=== WHAT YOU HAVE TO DO ===
Write out the data below exactly, from its first line to the line containing "obtain ⟨m, hm⟩ := hw", that line included.

=== DATA TO USE ===

end Sys2Proof.Machine
end

section
/-! The statements of 30_encoding. -/

namespace Sys2Proof.Machine

/-- Settles O2: the word is in the instruction's own row, and the row reads the operands back. -/
theorem encodeThenDecode : Obligations.EncodeThenDecode :=
  decode_encode

/-- Settles O3: the row that admits the word fixes every bit that is no operand's; a word without a row does not
decode. -/
theorem decodeThenEncode : Obligations.DecodeThenEncode := by
  intro w i h
  by_cases hw : ∃ m : Mnemonic, m.admits w = true
  · obtain ⟨m, hm⟩ := hw
    cases (decode_of_admits hm).symm.trans h
    exact encode_instr_of_admits hm
  · have hnone : ∀ m : Mnemonic, m.admits w = false := by simpa using hw
    cases (decode_of_not_admits hnone).symm.trans h

/-- Settles O4: no two rows agree where both look, so the row the decoder finds is the only one. -/
theorem decodingTakesTheUniqueRow : Obligations.DecodingTakesTheUniqueRow := by
  intro w
  refine ⟨fun m n => Mnemonic.admits_unique, fun m hm => ?_, fun hnone => ?_⟩
  · rw [decodeOrRaise, decode_of_admits hm]
  · rw [decodeOrRaise, decode_of_not_admits hnone]

/-- Settles O5: row by row, the fields the mask looks at are those the map reads and those that must be zero. -/
theorem opcodeMapAgreesWithTable : Obligations.OpcodeMapAgreesWithTable := by
  intro w m
  rw [admits_iff_fields, opcodeMap_eq_some_iff]
  cases m with
  | add | addu | sub | subu | and | or | xor | nor | slt | sltu | sllv | srlv | srav | sll | srl | sra
  | mult | multu | div | divu | mfhi | mflo | jr =>
    simp [Mnemonic.row, unusedFieldsZero, and_assoc, and_left_comm, and_comm]
  | _ => simp [Mnemonic.row, unusedFieldsZero, and_comm]

/-- Settles O7: each form of R81 reads back the operands it is written with. -/
theorem assembleDisassembled : Obligations.AssembleDisassembled := by
  intro pc i
  cases i with
  | add _ _ _ | addu _ _ _ | sub _ _ _ | subu _ _ _ | and _ _ _ | or _ _ _ | xor _ _ _ | nor _ _ _
  | slt _ _ _ | sltu _ _ _ | sllv _ _ _ | srlv _ _ _ | srav _ _ _ => exact asmThreeRegs_regs _ _ _ _
  | sll _ _ _ | srl _ _ _ | sra _ _ _ => exact asmRegsShamt_regs _ _ _ _
  | mult _ _ | multu _ _ | div _ _ | divu _ _ => exact asmTwoRegs_regs _ _ _
  | mfhi _ | mflo _ | jr _ => exact asmOneReg_reg _ _
  | addi _ _ _ | addiu _ _ _ | beq _ _ _ | bne _ _ _ => exact asmRegsImm_signed _ _ _ _
  | andi _ _ _ | ori _ _ _ | xori _ _ _ => exact asmRegsImm_unsigned _ _ _ _
  | lb _ _ _ | lh _ _ _ | lw _ _ _ | lbu _ _ _ | lhu _ _ _ | sb _ _ _ | sh _ _ _ | sw _ _ _ =>
    exact asmRegBased_based _ _ _ _
  | blez _ _ | bgtz _ _ | bltz _ _ | bgez _ _ | bltzal _ _ | bgezal _ _ => exact asmRegImm_signed _ _ _
  | lui _ _ => exact asmRegImm_unsigned _ _ _
  | j _ | jal _ => simp only [assemble, disassemble, Instr.mnemonic, operandsOf, asmAddress_address]

/-- Settles O8: the accepted address is the one formed from the field, whose low bits are zero. -/
theorem assembledJumpReachesItsAddress : Obligations.AssembledJumpReachesItsAddress := by
  intro pc v target h
  obtain rfl := asmTarget_eq_some_iff.1 h
  have hmod := (low_eq_zero_iff _).1 (jumpAddress_low (pc + 4#32) target)
  exact ⟨rfl, by omega⟩

/-- Settles O52: the address of `j` and `jal` has the three fields; at a misaligned `x[rs]` the fetch's first check
raises. -/
theorem jumpsGoToTheirTargets : Obligations.JumpsGoToTheirTargets := by
  intro s target rs
  refine ⟨⟨s.jumpTarget target, jumpAddress_region _ _, jumpAddress_target _ _, jumpAddress_low _ _,
    ?_, ?_⟩, ?_, ?_⟩
  · exact ⟨_, rfl, rfl, onlyWritesPc_setPc s _⟩
  · exact ⟨_, rfl, rfl, onlyWritesReg_setPc s _ _ _⟩
  · exact ⟨_, rfl, rfl, onlyWritesPc_setPc s _⟩
  · intro hs hmis hp
    exact ⟨s.setPc (s.readReg rs), rfl, (fetchFaultsInOrder (s.setPc (s.readReg rs)) hs hp).1 hmis⟩

/-- Settles O1: each word is its instruction's word; the damaged one is in no row. -/
theorem specWordsDecode : Obligations.SpecWordsDecode :=
  ⟨decode_encode (.add 1 2 3), decode_encode (.mult 2 3), decode_encode (.sll 1 2 10),
    decode_encode (.sllv 1 2 3), decode_encode (.addi 1 2 100), decode_encode (.lw 1 100 2),
    decode_encode (.sw 3 500 4), decode_encode (.lui 1 40), decode_encode (.bne 1 2 100),
    decode_encode (.bltzal 1 100), decode_encode (.slt 5 3 1), decode_encode (.jal 0xC102),
    decode_encode (.jr 31), decode_of_not_admits fun m => by cases m <;> decide⟩

end Sys2Proof.Machine
end

section
/-! SUPPORT. The exact results of the arithmetic instructions: the signed range and the overflow of 40_arithmetic R92,
results modulo 2^32, the two halves of a product (R93), and the quotient and remainder of a division (R94, R95). -/

namespace Sys2Proof.Machine

/-! ### Signed overflow (R92) -/

theorem outsideSigned_iff {v : Int} : outsideSigned v = true ↔ v < -(2 ^ 31) ∨ 2 ^ 31 - 1 < v := by
  rw [outsideSigned, Bool.or_eq_true, decide_eq_true_eq, decide_eq_true_eq]

/-- The same range as the library's overflow predicates write it. -/
theorem outsideSigned_eq (v : Int) :
    outsideSigned v = (decide (v ≥ 2 ^ 31) || decide (v < -2 ^ 31)) := by
  rw [Bool.eq_iff_iff, outsideSigned_iff, Bool.or_eq_true, decide_eq_true_eq, decide_eq_true_eq]
  omega

theorem addOverflows_eq_saddOverflow (a b : Word) : addOverflows a b = a.saddOverflow b :=
  outsideSigned_eq (a.toInt + b.toInt)

theorem subOverflows_eq_ssubOverflow (a b : Word) : subOverflows a b = a.ssubOverflow b :=
  outsideSigned_eq (a.toInt - b.toInt)

/-- The form of R92 by sign bits: equal signs, and a sum of the other sign. -/
theorem addOverflows_iff_msb (a b : Word) :
    addOverflows a b = true ↔ a.msb = b.msb ∧ (a + b).msb ≠ a.msb := by
  rw [addOverflows_eq_saddOverflow, BitVec.saddOverflow_eq]
  simp

/-- The form of R92 by sign bits: different signs, and a difference of the other sign than the first operand. -/
theorem subOverflows_iff_msb (a b : Word) :
    subOverflows a b = true ↔ a.msb ≠ b.msb ∧ (a - b).msb ≠ a.msb := by
  rw [subOverflows_eq_ssubOverflow, BitVec.ssubOverflow_eq]
  cases a.msb <;> cases b.msb <;> simp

=== TASK RESPONSE ===
end Sys2Proof.Machine
end

section
/-! The statements of 30_encoding. -/

namespace Sys2Proof.Machine

/-- Settles O2: the word is in the instruction's own row, and the row reads the operands back. -/
theorem encodeThenDecode : Obligations.EncodeThenDecode :=
  decode_encode

/-- Settles O3: the row that admits the word fixes every bit that is no operand's; a word without a row does not
decode. -/
theorem decodeThenEncode : Obligations.DecodeThenEncode := by
  intro w i h
  by_cases hw : ∃ m : Mnemonic, m.admits w = true
  · obtain ⟨m, hm⟩ := hw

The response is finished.